Wee et al. (15) retrospectively reviewed 10 patients with recalcitrant erosive OLP (including vulvovaginal and penile involvement) treated with MMF for 3.7 years. Six achieved remission, 1 had well-controlled disease, and 3 partially controlled disease.

3.2.2. Azathioprine

In a case series by Verma et al. (16), 9 patients with severe erosive OLP or generalized LP received azathioprine 2 mg/kg daily for 3 - 7 months. Therapeutic response was determined by flattening or healing of lesions and decrease in irritation severity and burning. Seven (77.8%) patients had excellent response, 1 (11.1%) demonstrated good response, and 1 poor response. All reponders started improving within 4 - 6 weeks of therapy (16).

3.2.3. Methotrexate

Cline et al. (17) retrospectively reviewed 27 women with recalcitrant erosive vulvar LP treated with methotrexate 12.5 mg for 15.6 months. Improvement, defined as decrease in active inflammation and number of lesions at 1-month follow-up, was achieved in 70% (17). In a prospective trial by Lajevardi et al. (18), 18 patients with refractory erosive OLP received methotrexate 15 mg weekly for 12 weeks. Authors reported partial response or better in 15 (83.3%) patients, with pain reduction assessed by Visual Analogue scale (VAS) score (18). Chauhan et al. (19) compared efficacy of triamcinolone acetonide 0.1% oral paste, oral methotrexate, and combination of the 2 in moderate to severe OLP. Forty-five patients were treated for 16 weeks. Patients in the combination group had significantly better reduction in outcomes compared to the other groups (19). In a case series by Jang and Fischer (20), four women with severe longstanding erosive vulvovaginal LP received methotrexate 2.5 - 7.5 mg weekly plus topical tacrolimus and clobetasol; all cases experienced improvement in symptoms and healing of lesions within 4 - 8 weeks.
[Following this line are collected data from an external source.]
/-- The command at a queue's head is attempted: it is checked once, its waits are taken up, and it starts when all of them
are met, its own condition holds and it is the queue's turn (DEDUCED log 20). -/
def Chip.attempt (s : Chip) (q : Nat) (mine : Nat → Bool) (own : Chip → QEntry → Chip × Verdict)
    (start : Chip → Nat → QEntry → Chip) : Chip :=
  let v := s.queueAt q
  match v.head with
  | none => s
  | some e =>
    if v.state ≠ .active || !(mine e.opcode) || s.cpAsleep q || s.cpRestarts q then s
    else
      let s := if e.phase = .fetched then
          match s.headCheck e own with
          | (s, .pass held) => s.setEntry q e.num fun e => { e with phase := .waiting, held := held }
          | (s, .fail st m) =>
            (s.setEntry q e.num fun e => { e with phase := .finished, status := st, segMap := m }).stampHead q
        else s
      match (s.queueAt q).entry e.num with
      | none => s
      | some e =>
        if e.phase ≠ .waiting then s
        else
          let (s, met) := s.meetWaits q e
          if !met then s
          else
            let s := if e.ready.isNone then
                (s.setEntry q e.num fun e => { e with ready := some s.sync.clock }).tick
              else s
            match (s.queueAt q).entry e.num with
            | some e => if s.startable q && s.cpTurn q then (start (s.begin' q e) q e).release q e else s
            | none => s

/-! ### COPY and FILL (R164, R176, R186) -/

/-- Part of a command's data: where it starts in the range, its bytes, their mark. -/
structure Chunk where
  off : Nat
  bytes : List Byte
  poison : Bool

/-- A range cut at its segments and where `run` says: offsets from its start, and lengths (DEDUCED log 30). -/
def cutRange (run : Nat → Nat → Nat) (seg : Nat) : Nat → Nat → Nat → List (Nat × Nat)
  | 0, _, _ => []
  | fuel + 1, o, len =>
    if o ≥ len then []
    else
      let n := max 1 (min (run o (len - o)) (seg - o % seg))
      (o, n) :: cutRange run seg fuel (o + n) len

/-- The pieces of a chip range within one line and one segment each. -/
def lineCuts (a len seg : Nat) : List (Nat × Nat) := cutRange (fun o r => min r (64 - (a + o) % 64)) seg len 0 len

/-- Segment k of a command fails. -/
def Chip.failSeg (s : Chip) (q : Nat) (e : QEntry) (k : Nat) (st : Status) : Chip :=
  s.setEntry q e.num fun e => e.failParts k k st

/-- A piece of the source is read; one in withdrawn HBM fails its segment (R267), poison fails it too and travels on. -/
def Chip.readChunk (q : Nat) (e : QEntry) (src seg : Nat) (r : Chip × List Chunk) (p : Nat × Nat) : Chip × List Chunk :=
  let (s, l) := r
  if s.rangeWithdrawn (src + p.1) p.2 then (s.failSeg q e (p.1 / seg) .mappedOut, l)
  else
    let (s, d, m) := s.readPieceFrom (queueSite q) (src + p.1) p.2 e.hint
    (if m then s.failSeg q e (p.1 / seg) .poisoned else s, l ++ [⟨p.1, d, m⟩])

/-- A chunk lands at the destination. -/
def Chip.writeChunk (s : Chip) (q : Nat) (e : QEntry) (dst seg : Nat) (k : Chunk) : Chip :=
  s.each (pieces (dst + k.off) k.bytes.length) fun s p =>
    let bs := (k.bytes.drop (p.1 - (dst + k.off))).take p.2
    let t := s.writePieceFrom (queueSite q) p.1 bs k.poison e.hint
    if s.rangeWithdrawn p.1 p.2 then t.failSeg q e (k.off / seg) .mappedOut
    else if s.cutOff (queueSite q) p.1 then t.failSeg q e (k.off / seg) .timeout
    else t

/-- A rack request of a command is issued, or refused for a window miss (R144). -/
def Chip.issueRack (s : Chip) (q : Nat) (e : QEntry) (k : Nat) (send : Chip → Option Chip) : Chip :=
  match send (s.setEntry q e.num fun e => { e with outstanding := e.outstanding + 1 }) with
  | some s => s
  | none => s.windowMiss.failSeg q e k .refused

def QEntry.work (q : Nat) (e : QEntry) (k : Nat) : Work := .cmd q e.num k k

/-- The marks of the 64-byte lines of a payload from the marks of its pieces. -/
def lineMarks (r : List (List Byte × Bool)) : List Bool :=
  let marks := r.flatMap fun p => List.replicate p.1.length p.2
  (List.range ((marks.length + 63) / 64)).map fun i => ((marks.drop (64 * i)).take 64).any id

/-- Bytes with marks go to a rack address; the range is one packet's. -/
def Chip.sendRack (s : Chip) (q : Nat) (e : QEntry) (dst seg o : Nat) (r : List (List Byte × Bool)) (flagged : Bool) : Chip :=
  let k := o / seg
  let s := if readPoison r then s.failSeg q e k .poisoned else s
  s.issueRack q e k fun s => s.rackWrite (dst + o) (readData r) (lineMarks r) flagged e.hint (e.work q k)

/-- The bytes of the source, for the digest of a network-facing command. -/
def Chip.digestRange (s : Chip) (q : Nat) (e : QEntry) (a len : Nat) : Chip :=
  if s.mirroring || s.isShadow then
    let (s, r) := s.readFrom (queueSite q) a len 1
    s.noteDigest q e (readData r)
  else s

def Chip.startCopy (s : Chip) (q : Nat) (e : QEntry) : Chip :=
  let len := e.len
  let seg := segBytes len
  let src := e.field 511 448
  let dst := e.field 447 384
  match rackOf src, rackOf dst with
  | some a, _ =>
    s.each (cutRange (fun o r => s.rackRun (a + o) r .rd) seg len 0 len) fun s p =>
      if s.rangeWithdrawn (dst + p.1) p.2 then s.failSeg q e (p.1 / seg) .mappedOut
      else if s.cutOff (queueSite q) (dst + p.1) then s.failSeg q e (p.1 / seg) .timeout
      else s.issueRack q e (p.1 / seg) fun s => s.rackRead (a + p.1) p.2 e.hint (e.work q (p.1 / seg)) (.mem (dst + p.1) e.hint)
  | none, some a =>
    let s := s.digestRange q e src len
    s.each (cutRange (fun o r => s.rackRun (a + o) r .wr) seg len 0 len) fun s p =>
      if s.rangeWithdrawn (src + p.1) p.2 then s.failSeg q e (p.1 / seg) .mappedOut
      else
        let (s, r) := s.readFrom (queueSite q) (src + p.1) p.2 e.hint
        s.sendRack q e a seg p.1 r (e.field 8 8 == 1)
  | none, none =>
    let (s, l) := (lineCuts src len seg).foldl (Chip.readChunk q e src seg) (s, [])
    s.each l fun s k => s.writeChunk q e dst seg k

/-- The bytes of FILL's pattern from an offset of its range on. -/
def QEntry.pattern (e : QEntry) (o n : Nat) : List Byte :=
  (List.range n).map fun i => BitVec.ofNat 8 (e.field 447 384 / 2 ^ (8 * ((o + i) % 8)))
3.3. Direct Anti-T Cell Agents: Cyclosporine, Tacrolimus, and Extracorporeal Photochemotherapy

3.3.1. Cyclosporine

Two case reports demonstrated successful treatment of esophageal LP (ELP) with cyclosporine 150 mg b.i.d for 6 weeks (21, 22). Boyce et al. (21) used cyclosporine for erosive MLP with oral, genital, esophageal, and ocular involvement with secondary epiphora. After 6 weeks there was marked reduction in genital and oral ulceration, improvement of dysphagia and odynophagia, and complete epiphora resolution (21).

3.3.2. Tacrolimus

Yeo and Ormerod (23) and Chen and Sami (24) reported effective use of oral tacrolimus in OLP and genital LP. The 2 patients reported by Yeo and Ormerod (23) received 2 - 4 mg of tacrolimus b.i.d (0.05 - 0.15 mg/kg) and experienced improvement in vulvalar and oral symptoms within 6 weeks. Chen and Sami (24) treated 3 patients with tacrolimus 0.5 - 1.0 mg b.i.d; all demonstrated improvement of pain, gingival erythema, and oral lesions after 4 weeks.

3.3.3. Extracorporeal Photochemotherapy

Interest in ECP for recalcitrant LP was raised based on its clinical benefits in graft-versus-host-disease (4, 25).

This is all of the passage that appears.